Internal documents show that this discriminatory flaw has been known about for over twelve months. Furthermore, police forces lobbied to reverse an earlier ruling that was intended to address the problem.

Police bosses were notified of the algorithmic discrimination in September 2024. The Home Office-commissioned laboratory study concluded the system was had a higher probability to suggest false positives for images depicting women, Black people, and those under 40 years old.

A Reversed Decision

In reaction, the national police leadership body ordered that the confidence threshold required for possible hits be raised to a level where the disparity was significantly reduced.

However, this decision was reversed the next month following complaints from police that the modified technology was generating fewer “useful lines of inquiry”. NPCC documents indicate the higher threshold reduced the number of searches that yielded potential matches from over half to a just under 15%.

Severe Disparities

Although the authorities refused to say what threshold is currently used, the recent independent review found the system could produce incorrect matches for Black women nearly a hundred times more often than for Caucasian women at specific configurations.

The Home Office stated on these results: “The testing found that in a limited set of circumstances the software is more likely to incorrectly include some population segments in its search results.”

Balancing Utility and Fairness

Outlining the impact of the brief increase to the system's accuracy setting, the NPCC documents note: “The change greatly lessens the effect of discrimination across legally safeguarded attributes of ethnicity, age and gender but had a significant negative impact on police efficiency”. The documents add that police units complained that “a previously useful tool returned results of limited benefit”.

Wider Implementation Proposals

Meanwhile, the UK administration has launched a two-and-a-half-month consultation on its plans to expand the use of facial recognition technology.
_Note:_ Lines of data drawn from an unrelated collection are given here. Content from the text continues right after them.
-- ==== Sys2Proof/Syntax.lean ====
section
/-!
DEFINITION. Sys2Proof/Syntax.lean: the commands, one constructor per row of spec/opcode_table.json. The table gives its
rows no operands and no bits; the operands here are what the rule of each row takes from outside the part: the unit the
command names, the bytes received, the quantity measured. Log entry 1.
-/
namespace Sys2Proof

/-- A TRDP telegram as it is delivered at N4 (R485, R486): IPv4 source and destination, the two topology counts, message data or
process data with its two-letter type, comId, datasetLength, whether the header FCS passes, and the bytes after the header. -/
structure Telegram where
  src : Nat
  dst : Nat
  etb : Nat
  op : Nat
  type : Nat
  comId : Nat
  dsLen : Nat
  fcsOk : Bool
  data : List Byte
  deriving DecidableEq, Repr
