/-- One bit of a register. -/
def State.rb (s : State) (r : RegId) (i b : Nat) : Bool := bitOf (s.reg r i) b

/-- A register that holds a signed value. -/
def State.rs (s : State) (r : RegId) (i : Nat) : Int := sword (s.reg r i)

/-! ### The clocks -/

/-- The instant now, in ticks of CLK_TIME. -/
def State.lt (s : State) : Ticks := s.time.lt
/-- Local time (R22): the ticks since the last power-on. -/
def State.localTime (s : State) : Ticks := s.time.lt - s.time.ltBase
/-- Train time in whole ns (R22, R400). -/
def State.tt (s : State) : TimeNs := s.time.ttFp / 2 ^ 32
/-- Time quality in force (R404): that of the tracker TT follows. -/
def State.quality (s : State) : Quality := (s.tracker (b2n s.time.followB)).quality
/-- Code of a time quality (R404). -/
def Quality.code : Quality → Nat
  | .free => 0
  | .acquiring => 1
  | .locked => 2
  | .holdoverShort => 3
  | .holdoverLong => 4
  | .uncompensated => 5
/-- Whether permissive slots are armed under a quality (R404). -/
def Quality.armed : Quality → Bool
  | .locked => true
  | .holdoverShort => true
  | _ => false

/-- Advance of TT over `n` ticks of CLK_TIME, in 2^-32 ns: 4 ns × (1 + f) each (R400). -/
def ttAdvance (f : Int) (n : Nat) : Int := ((n : Int) * (4 * 2 ^ 32 + f * 4 * 2 ^ 16 / 1000000000))

/-- The first multiple of `m` at or after `t`. -/
def nextMultiple (m t : Nat) : Nat := divCeil t m * m
/-- Milliseconds as ticks. -/
def ms (n : Nat) : Ticks := n * ticksPerMs
/-- Microseconds as ticks. -/
def us (n : Nat) : Ticks := n * ticksPerUs
/-- Seconds as ticks. -/
def sec (n : Nat) : Ticks := n * ticksPerS

/-- Whether less than `d` ticks lie between `t` and now. -/
def State.within (s : State) (t : Ticks) (d : Nat) : Bool := decide (s.lt < t + d)

/-! ### Counters (R581, R583) -/

/-- Add `n` occurrences to counter `i`: 48 bits, wrapping with the sticky bit OVF (R583). -/
def State.count (s : State) (i : Nat) (n : Nat := 1) : State :=
  let v := Table.get 0 s.cnt.value i + n
  { s with cnt := { s.cnt with
      value := Table.set 0 s.cnt.value i (v % 2 ^ 48)
      ovf := if 2 ^ 48 ≤ v then Table.set false s.cnt.ovf i true else s.cnt.ovf } }

/-! ### Events (R542 to R556) -/

/-- Codes that R556 never suppresses: gap records, class 0x7, class 0xE and 0x3020. -/
def neverSuppressed (code : Nat) : Bool := code == 0x3020 || code / 0x1000 == 7 || code / 0x1000 == 14

/-- Entries the intake may still take (R547). -/
def intakeRoom (r : Recorder) : Nat := 1024 - r.intake.length

/-- The gap record of cause 4 that stands for refused records (R547, R550). -/
def gap4 (tt tq lost : Nat) (mate : Bool) : EventRec :=
  { code := 0xE001, tt := tt, tq := tq, mate := mate,
    body := leBytes 4 1 ++ leBytes 1 4 ++ leBytes 1 0 ++ leBytes 4 lost ++ leBytes 4 0 }

/-- LOST of a gap record that refused one record more. -/
def bumpLost (e : EventRec) : EventRec :=
  { e with body := slice e.body 0 6 ++ leBytes 4 (satInc 0xFFFFFFFF (leAt e.body 6 4)) ++ slice e.body 10 4 }

/-- Change the last entry of a list. -/
def mapLast {α : Type} (f : α → α) : List α → List α
  | [] => []
  | [a] => [f a]
  | a :: b :: t => a :: mapLast f (b :: t)

/-- Put an event in the intake (R545, R547): it enters while at least two entries are free; a refused one is counted
in the gap record of cause 4 in the entry kept free. -/
def intake (r : Recorder) (e : EventRec) : Recorder :=
  if 2 ≤ intakeRoom r then { r with intake := r.intake ++ [e], gapOpen := false }
  else if r.gapOpen then { r with intake := mapLast bumpLost r.intake }
  else { r with intake := r.intake ++ [gap4 e.tt e.tq 1 e.mate], gapOpen := true }

/-- The repeat track of a code, if the recorder tracks it (R556). -/
def trackOf (r : Recorder) (code : Nat) : Option RepeatTrack := r.repeats.find? (fun t => t.code == code)

/-- Queue a record, or count it as a repeat under R556. `win` is REPEAT_WIN in ticks, `on` REPEAT_EN. -/
def queueRecord (on : Bool) (win : Ticks) (now : Ticks) (r : Recorder) (e : EventRec) : Recorder × Bool :=
  if !on || neverSuppressed e.code then (intake r e, false)
  else match trackOf r e.code with
    | some t =>
      if t.body = e.body ∧ now < t.entered + win then
        ({ r with repeats := r.repeats.map (fun u =>
            if u.code = e.code then { u with count := satInc 0xFFFFFFFF u.count, lastTt := e.tt, lastLt := now } else u) }, true)
      else
        let r' := intake r e
        ({ r' with repeats := r'.repeats.map (fun u =>
            if u.code = e.code then { u with body := e.body, entered := now } else u) }, false)
    | none =>
      let r' := intake r e
      if r'.repeats.length < 16 then
        ({ r' with repeats := r'.repeats ++ [⟨e.code, e.body, now, 0, e.tt, now⟩] }, false)
      else (r', false)
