/-- Step from one quadrature state to the next: 1 or -1, 0 where no or both lines change. -/
def quadStep (q q' : Nat) : Int := if (q' + 4 - q) % 4 = 1 then 1 else if (q' + 4 - q) % 4 = 3 then -1 else 0

/-- Angle steps of 2^-16 period times 2^16, for the rotations by atan 2^-i. -/
def cordicAtan : List Int :=
  [536870912, 316933406, 167458907, 85004756, 42667331, 21354465, 10679838, 5340245, 2670163, 1335087, 667544, 333772, 166886,
   83443, 41722, 20861]
/-- Rotation of a vector in the right half plane towards the axis, summing the angle. -/
def cordicGo : List Int → Nat → Int → Int → Int → Int
  | [], _, _, _, z => z
  | t :: ts, i, x, y, z =>
    if 0 < y then cordicGo ts (i + 1) (x + y / 2 ^ i) (y - x / 2 ^ i) (z + t)
    else cordicGo ts (i + 1) (x - y / 2 ^ i) (y + x / 2 ^ i) (z - t)
/-- Angle of a sine and cosine pair within the signal period, in 2^-16 period (R239). -/
def sampleAngle (sn cs : Int) : Nat :=
  let k : Int := 2 ^ 20
  let z := if 0 ≤ cs then cordicGo cordicAtan 0 (cs * k) (sn * k) 0 else 2 ^ 31 + cordicGo cordicAtan 0 (-cs * k) (-sn * k) 0
  ((divRound z (2 ^ 16)) % (2 ^ 16 : Int)).toNat

/-- Corrections of FB[n]_SC_CORR to a sample in 0.01 mV (R239): offsets, gain of the cosine, and the phase in first order. -/
def State.corrected (s : State) (m : Nat) (sn cs : Int) : Int × Int :=
  let b (hi lo : Nat) := signedOf 8 (s.rf .fbScCorr m hi lo)
  let sn' := sn - 100 * b 7 0
  let cs' := divTrunc ((cs - 100 * b 15 8) * (512 + b 23 16)) 512
  (sn', cs' - divTrunc (sn' * b 31 24 * 355) (113 * 1800))

/-- INV_DIR as a sign. -/
def State.fbSign (s : State) (m : Nat) : Int := if s.rb .fbCfg m 5 then -1 else 1

/-- Counts of a coarse count with an angle within the signal period, in 2^-16 period (R239): the coarse count is corrected by one quadrant towards
the angle. -/
def State.fineOf (s : State) (m : Nat) (coarse : Int) (ang : Nat) : Int × Int :=
  let dq := ((ang / 16384 : Nat) - coarse) % 4
  let co := coarse + (if dq = 1 then 1 else if dq = 3 then -1 else 0)
  let sh := s.rf .fbCfg m 9 6
  (co, co / 4 * 2 ^ sh + ((ang * 2 ^ sh / 65536 : Nat) : Int))

/-- A sample of mode 2 (R239, R240): amplitude, angle, and the angle combined with the coarse count. -/
def State.interpolate (s : State) (m : Nat) (sn cs : Int) : State :=
  let c := s.corrected m sn cs
  let amp := isqrt (c.1 * c.1 + c.2 * c.2).toNat * 100 / 50000
  let bad := decide (amp < 40 ∨ 130 < amp)
  let ang := sampleAngle c.1 c.2
  let f := s.fbp m
  let s1 := s.setFbp m (let g := { f with ampl := min 255 amp, amplRun := if bad then f.amplRun + 1 else 0, sampleLt := s.lt, sampleAng := ang }
                        if bad then g else g.gone [1] s.lt)
  if ((ang / 16384 : Nat) - f.coarse) % 4 = 2 then s1.fbFault m 7
  else
    let r := s.fineOf m f.coarse ang
    (s1.modFbp m (fun g => { g with coarse := r.1, fine := r.2 }.gone [7] s.lt)).countBy m ((r.2 - f.fine) * s.fbSign m)

/-- An odd-numbered port in mode 2 is sampled 100 ns after B, and that sample latches P (R233, R238). -/
def State.lateLatch (s : State) (m : Nat) : State :=
  s.modFbp m (fun f => if f.latchDue then { f with latch := s.fbPos m, latchDue := false } else f)

/-- An illegal transition (R236): both lines change at once. -/
def State.fbIllegal (s : State) (m : Nat) : State :=
  when_ (s.fbMode m == 1 || s.fbMode m == 2) (fun s =>
    let f := s.fbp m
    let times := f.illTimes.filter (fun t => decide (s.lt < t + ms 20)) ++ [s.lt]
    let s1 := s.setFbp m { f with lineA := !f.lineA, lineB := !f.lineB, illCnt := satInc 65535 f.illCnt, illTimes := times, evIllegal := true }
    let s2 := if f.evIllegal then s1 else s1.raise 0x5010 m
    if s.rf .fbFilter m 23 16 < (times.filter (fun t => decide (s.lt < t + ms 10))).length then s2.fbFault m 3 else s2) s

def execFbIllegal (n : Fin 64) (s : State) : Host.Outcome State Fault Refusal := run s (fun s => s.fbIllegal n)

/-- The filtered lines take new levels (R234): one line changes by a count, or both, which is illegal (R236). -/
def State.fbLines (s : State) (m : Nat) (a b : Bool) : State :=
  let f := s.fbp m
  let d := quadStep f.quad (quadState a b)
  let mode := s.fbMode m
  if f.lineA != a && f.lineB != b && (mode == 1 || mode == 2) then s.fbIllegal m
  else
    let s1 := s.setFbp m { f with lineA := a, lineB := b }
    if mode = 1 then s1.countBy m (d * s.fbSign m)
    else if mode = 2 then s1.modFbp m (fun g => { g with coarse := g.coarse + d })
    else s1

/-- FB_COUNT (R234, R239): raw levels of A and B that have been held for `held` clocks and, in mode 2, the sample in 0.01 mV where one is taken. -/
def State.fbCount (s : State) (m : Nat) (a b : Bool) (held : Nat) (sample : Option (Int × Int)) : State :=
  let s1 := if s.rf .fbFilter m 3 0 ≤ held then s.fbLines m a b else s
  match sample with
  | some v => when_ (s.fbMode m == 2) (fun s => (s.interpolate m v.1 v.2).lateLatch m) s1
  | none => s1

/-- The line monitor of a differential pair (R237): it sees the pair broken for 1 us, or sound again. -/
def State.fbLine (s : State) (m : Nat) (broken : Bool) : State :=
  when_ (s.fbMode m != 0 && !s.rb .fbCfg m 2) (fun s =>
    if broken then s.fbFault m 2 else s.modFbp m (fun f => f.gone [2] s.lt)) s

def execFbLineBroken (n : Fin 64) (broken : Bool) (s : State) : Host.Outcome State Fault Refusal :=
  run s (fun s => s.fbLine n broken)

/-- Eight consecutive samples out of range fault the port (R240). -/
def execFbAmplitudeFault (n : Fin 64) (s : State) : Host.Outcome State Fault Refusal :=
  run s (fun s => when_ (s.fbMode n == 2 && decide (8 ≤ (s.fbp n).amplRun)) (fun s => s.fbFault n 1) s)

/-! ### SSI (R241 to R244) -/

/-- Gray code to binary, bit by bit from the most significant. -/
def grayGo : Nat → Nat → Nat → Nat
  | 0, _, acc => acc
  | k + 1, g, acc =>
    let b := b2n (g.testBit k) + acc % 2
    grayGo k g (acc * 2 + b % 2)
def grayDecode (bits g : Nat) : Nat := grayGo bits g 0

/-- Number of ones among the low bits. -/
def popCount (bits n : Nat) : Nat := (List.range bits).foldl (fun a i => a + b2n (n.testBit i)) 0

/-- The position value V of a frame (R243). -/
def State.ssiValue (s : State) (m frame : Nat) : Nat :=
  let bits := s.rf .fbSsi m 5 0; let pb := s.rf .fbSsi m 11 6
  let v := fieldOf frame (bits - 1) (bits - pb)
  if s.rb .fbSsi m 12 then grayDecode pb v else v

/-- Whether the difference of two frames is a jump (R244). -/
def State.ssiJump (s : State) (m : Nat) (d : Int) : Bool :=
  let j := (s.reg .fbSsiJump m).toNat
  j != 0 && decide (j * max 1 ((s.fbp m).ssiGap) < d.natAbs)

/-- An SSI frame (R243, R244): its SSI_BITS bits, and whether the data line was high at B and low after the last bit. -/
def State.ssiFrame (s : State) (m frame : Nat) (high low : Bool) : State :=
  when_ (s.fbMode m == 3) (fun s =>
    let f := s.fbp m
    let v := s.ssiValue m frame
    let diff : Int := match f.ssiV with
      | some w => signedOf (s.rf .fbSsi m 11 6) (wrapTo (s.rf .fbSsi m 11 6) ((v : Int) - (w : Int)))
      | none => 0
    let d := diff * s.fbSign m
    let jump := s.ssiJump m d
    let bad := !high || !low || (s.rb .fbSsi m 13 && popCount (s.rf .fbSsi m 5 0) frame % 2 == 1)
    if bad || jump then
      let s1 := s.setFbp m { f with ssiErr := f.ssiErr + 1, ssiHeld := true, evHeld := true }
      if f.ssiErr = 0 then s1.raise 0x5014 m else s1.fbFault m (if bad then 4 else 5)
    else
      let s1 := (s.setFbp m ({ f with ssiErr := 0, ssiHeld := false, ssiV := some v, ssiRaw := v, ssiGap := 0, sampleLt := s.lt }.gone [4, 5] s.lt)).countBy m d
      s1.modFbp m (fun g => { g with latch := s1.fbPos m })) s

/-- At a boundary B a port latches P (R233, R232), starts its first speed window (R250) and counts a cycle since its last
valid SSI frame (R244). -/
def State.fbLatch (s : State) (m : Nat) : State :=
  if s.fbMode m = 0 then s.modFbp m (fun f => { f with latch := s.fbPos m })
  else s.modFbp m (fun f => { f with latch := s.fbPos m, latchDue := decide (s.fbMode m = 2 ∧ m % 2 = 1),
                                     winStart := some (f.winStart.getD s.lt), winCount := if f.winStart.isNone then 0 else f.winCount,
                                     ssiGap := f.ssiGap + 1 })
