/-- Evaluate the drift after a change of the reference; CEIL_ONLY holds it at 0 (R176). -/
def State.evalDrift (s : State) (n : Nat) (finished : Bool) : State :=
  let o := s.ob n
  let d := if o.ceilOnly then (0, 0, false) else o.driftNow
  let lim : Int := 16 * (s.rf .obsLearn n 31 22 : Nat)
  let up := decide (lim < d.1) && !o.driftAlarm && !o.ceilOnly && !finished
  let down := o.driftAlarm && (finished || decide (8 * d.1 ≤ 7 * lim))
  let s1 := s.setOb n { o with drift := d.1, driftBin := d.2.1, driftOpen := d.2.2, driftAlarm := (o.driftAlarm || up) && !down }
  let s2 := if up then s1.raise 0x4011 n (leInt 2 d.1 ++ leBytes 1 d.2.1 ++ leBytes 1 (b2n d.2.2)) else s1
  if down then s2.raise 0x4012 n (leInt 2 d.1 ++ leBytes 1 d.2.1 ++ leBytes 1 (b2n d.2.2)) else s2

/-- Load the tables of an observer at start (R176), and the drift they show (R164). -/
def State.loadTables (s : State) (n : Nat) : State :=
  let s1 := s.readTables n
  if s.rb .obsCfg n 0 then s1.evalDrift n false else s1

/-- A master writes a reference entry (R180): it takes effect at the next sample, and the drift is evaluated (R164). -/
def State.writeEntry (s : State) (n : Nat) (v : Int) : State :=
  let s1 := s.modOb n (fun o => o.setRef (o.tblSel == 0) o.tblBin v)
  if s.rb .obsCfg n 0 then s1.evalDrift n false else s1

/-! ### The end of a portal cycle: learning (R161, R163), commissioning (R166), injection (R172) -/

/-- One bin of an update; true where REF_BAND limited it. -/
def State.learnBin (s : State) (n : Nat) (closing : Bool) (a : Observer × Bool) (e : Nat × BinAcc) : Observer × Bool :=
  if e.2.n < 2 then a
  else
    let r := a.1.ref closing e.1
    let al : Int := 2 ^ s.rf .obsLearn n 3 0
    let st : Int := 4 * (s.rf .obsLearn n 11 4 : Nat)
    let band : Int := 16 * (s.rf .obsLearn n 21 12 : Nat)
    let d := clampInt (-st) st (divRound (e.2.sum - 16 * e.2.n * r) (16 * e.2.n * al))
    let c := a.1.com closing e.1
    let v := clampInt (c - band) (c + band) (r + d)
    (a.1.setRef closing e.1 (clampInt (-32767) 32767 v), a.2 || v != r + d)

/-- The reference update of one axis for a cycle (R161). -/
def State.learn (s : State) (n : Nat) : State :=
  let o := s.ob n
  if !s.rb .obsCfg n 3 || o.ceilOnly then s
  else
    let r1 := if o.doneC then o.learnC.foldl (s.learnBin n true) (o, false) else (o, false)
    let r2 := if o.doneO then o.learnO.foldl (s.learnBin n false) r1 else r1
    let s1 := s.setOb n r2.1
    let s2 := if r2.2 then s1.raise 0x4013 n else s1
    (s2.storeTables n 0).evalDrift n false

/-- Add a cycle's bin means to the commissioning accumulator, in 2^-16 of 1/256 N. -/
def addMeans (acc cyc : Table BinAcc) : Table BinAcc :=
  cyc.foldl (fun a e => if e.2.n < 2 then a else addBin a e.1 (divRound (e.2.sum * 2 ^ 16) e.2.n)) acc
/-- The accumulated mean of a bin in 1/16 N, or that of the nearest covered one, the lower on a tie (R166). -/
def commEntry (acc : Table BinAcc) (b : Nat) : Int :=
  let hit (i : Nat) : Option Int := match Table.get ({} : BinAcc) acc i with
    | ⟨_, 0⟩ => none
    | a => some (clampInt (-32767) 32767 (divRound a.sum (16 * 2 ^ 16 * a.n)))
  ((List.range 256).findSome? (fun k => if k ≤ b ∧ (hit (b - k)).isSome then hit (b - k) else if b + k < 256 then hit (b + k) else none)).getD
    noForce

/-- One commissioning cycle (R166). -/
def State.commCycle (s : State) (n : Nat) : State :=
  let o := s.ob n
  let o1 := { o with commAccC := if o.doneC then addMeans o.commAccC o.learnC else o.commAccC,
                     commAccO := if o.doneO then addMeans o.commAccO o.learnO else o.commAccO, commLeft := o.commLeft - 1 }
  if o1.commLeft ≠ 0 then s.setOb n o1
  else
    let mk (t : Table BinAcc) : Table Int := (List.range 256).foldl (fun a b => Table.set 0 a b (commEntry t b)) []
    let c := mk o1.commAccC; let q := mk o1.commAccO
    let s1 := (s.setOb n { o1 with comC := c, comO := q, refC := c, refO := q, commissioned := true, ceilOnly := false,
                                   tableFallback := false, commAccC := [], commAccO := [] }).raise 0x4010 n
    ((s1.storeTables n 1).storeTables n 0).evalDrift n true

/-- An injection left unused at the end of a cycle that began after it was armed lapses (R172). -/
def State.injectEnd (s : State) (n : Nat) : State :=
  if (s.ob n).injArmed && (s.ob n).injCycle && !(s.ob n).injUsed then s.injectDone n false else s

/-- Observers of a portal at the end of its cycle (R161 to R166, R172): whether the cycle is excluded is one judgement for the
whole portal. -/
def State.obsCycleEnd (s : State) (p : Nat) : State :=
  let ax := (s.presentAxes p).filter (fun n => s.rb .obsCfg n 0)
  let fl := (s.portal p).flags
  let coll := ax.any (fun n => (s.ob n).commLeft != 0)
  let hard := (fl &&& 367) != 0 || (s.portal p).st == .fault || (s.portal p).st == .isolated
  let soft := fl.testBit 9 || (s.portal p).coldLeft != 0 || coll
  let s1 := if hard || soft then s.flag p 7 else s
  let s2 := forEach ax (fun s n =>
    if (s.ob n).commLeft != 0 then (if hard then s else s.commCycle n) else if hard || soft then s else s.learn n) s1
  let s3 := forEach ax State.injectEnd s2
  s3.modPortal p (fun q => { q with coldLeft := q.coldLeft - 1 })

/-- The observers begin a new portal cycle. -/
def State.obsCycleStart (s : State) (p : Nat) : State :=
  forEach (s.presentAxes p) (fun s n => s.modOb n (fun o => { o with learnC := [], learnO := [], doneC := false, doneO := false,
                                                                     sigMade := false, sigTrip := false, injCycle := o.injArmed })) s

/-! ### Commands of the OBS block (R166, R172, R183) -/

/-- CMD COMMISSION. -/
def State.commission (s : State) (n : Nat) : State := s.modOb n (fun o => { o with commLeft := 8, commAccC := [], commAccO := [] })
/-- CMD INJECT: it applies from the next closing stroke on. -/
def State.inject (s : State) (n b f : Nat) : State :=
  s.modOb n (fun o => { o with injArmed := true, injUsed := false, injStroke := false, injCycle := false, injBin := b, injForce := f })

/-! ### Signatures (R173 to R175) -/

/-- Two bytes of a mean in 1/16 N, 0x8000 where the bin was not covered. -/
def meanBytes (t : Table BinAcc) (b : Nat) : List Byte :=
  match Table.get ({} : BinAcc) t b with
  | ⟨_, 0⟩ => leBytes 2 0x8000
  | a => leInt 2 (clampInt (-32767) 32767 (divRound a.sum (16 * a.n)))

/-- OPEN_DEV of a bin (R175). -/
def openDev (o : Observer) (b : Nat) : List Byte :=
  match Table.get ({} : BinAcc) o.sigOpen b with
  | ⟨_, 0⟩ => leInt 1 (-128)
  | a => leInt 1 (clampInt (-127) 127 (divRound (a.sum - 16 * a.n * o.ref false b) (256 * a.n)))

/-- CLOSE_SPEED of a group of four bins, in mm/s; a group that the stroke did not cover has no stated value. -/
def State.closeSpeed (s : State) (n : Nat) (o : Observer) (i : Nat) : List Byte :=
  match Table.get ({} : BinAcc) o.sigSpeed i with
  | ⟨_, 0⟩ => leBytes 2 (Config.freeWord (s.free + i)).toNat
  | a => leBytes 2 (clampInt 0 65535 (divRound a.sum (25000 * (2 ^ s.rf .obsModel1 n 19 16 : Nat) * a.n))).toNat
Policing minister the relevant minister has labeled the tool as the “biggest breakthrough since genetic fingerprinting”.

Expert and Oversight Concerns

Abimbola Johnson, chair of the advisory panel for the national policing equality strategy, commented: “We observed scant discussion through equality strategy sessions of the facial recognition rollout even with clear relevance with the plan’s concerns.

“These revelations show yet again that the anti-racism commitments the police has undertaken through the race action plan are not being translated into broader operations. Our reports have warned that innovative tools are being rolled out in a context where ethnic inequalities, inadequate oversight and poor data collection already persist.

“All deployment of facial recognition must adhere to rigorous official guidelines, be independently scrutinised, and prove it diminishes rather than compounds racial disparity.”

Home Office Response

A government representative said: “We treat the findings of the study seriously and we have implemented changes. A updated software has been independently tested and acquired, which has no statistically significant bias. It will be tested early next year and will be undergo further assessment.

“The foremost aim is ensuring public safety. This revolutionary tool will assist officers to put criminals and rapists behind bars. There is human involvement in every step of the process and no further action would be taken without specialist personnel carefully reviewing the output.”

Allison Velasquez
Allison Velasquez

A seasoned gaming journalist with over a decade of experience covering casino trends and slot machine innovations.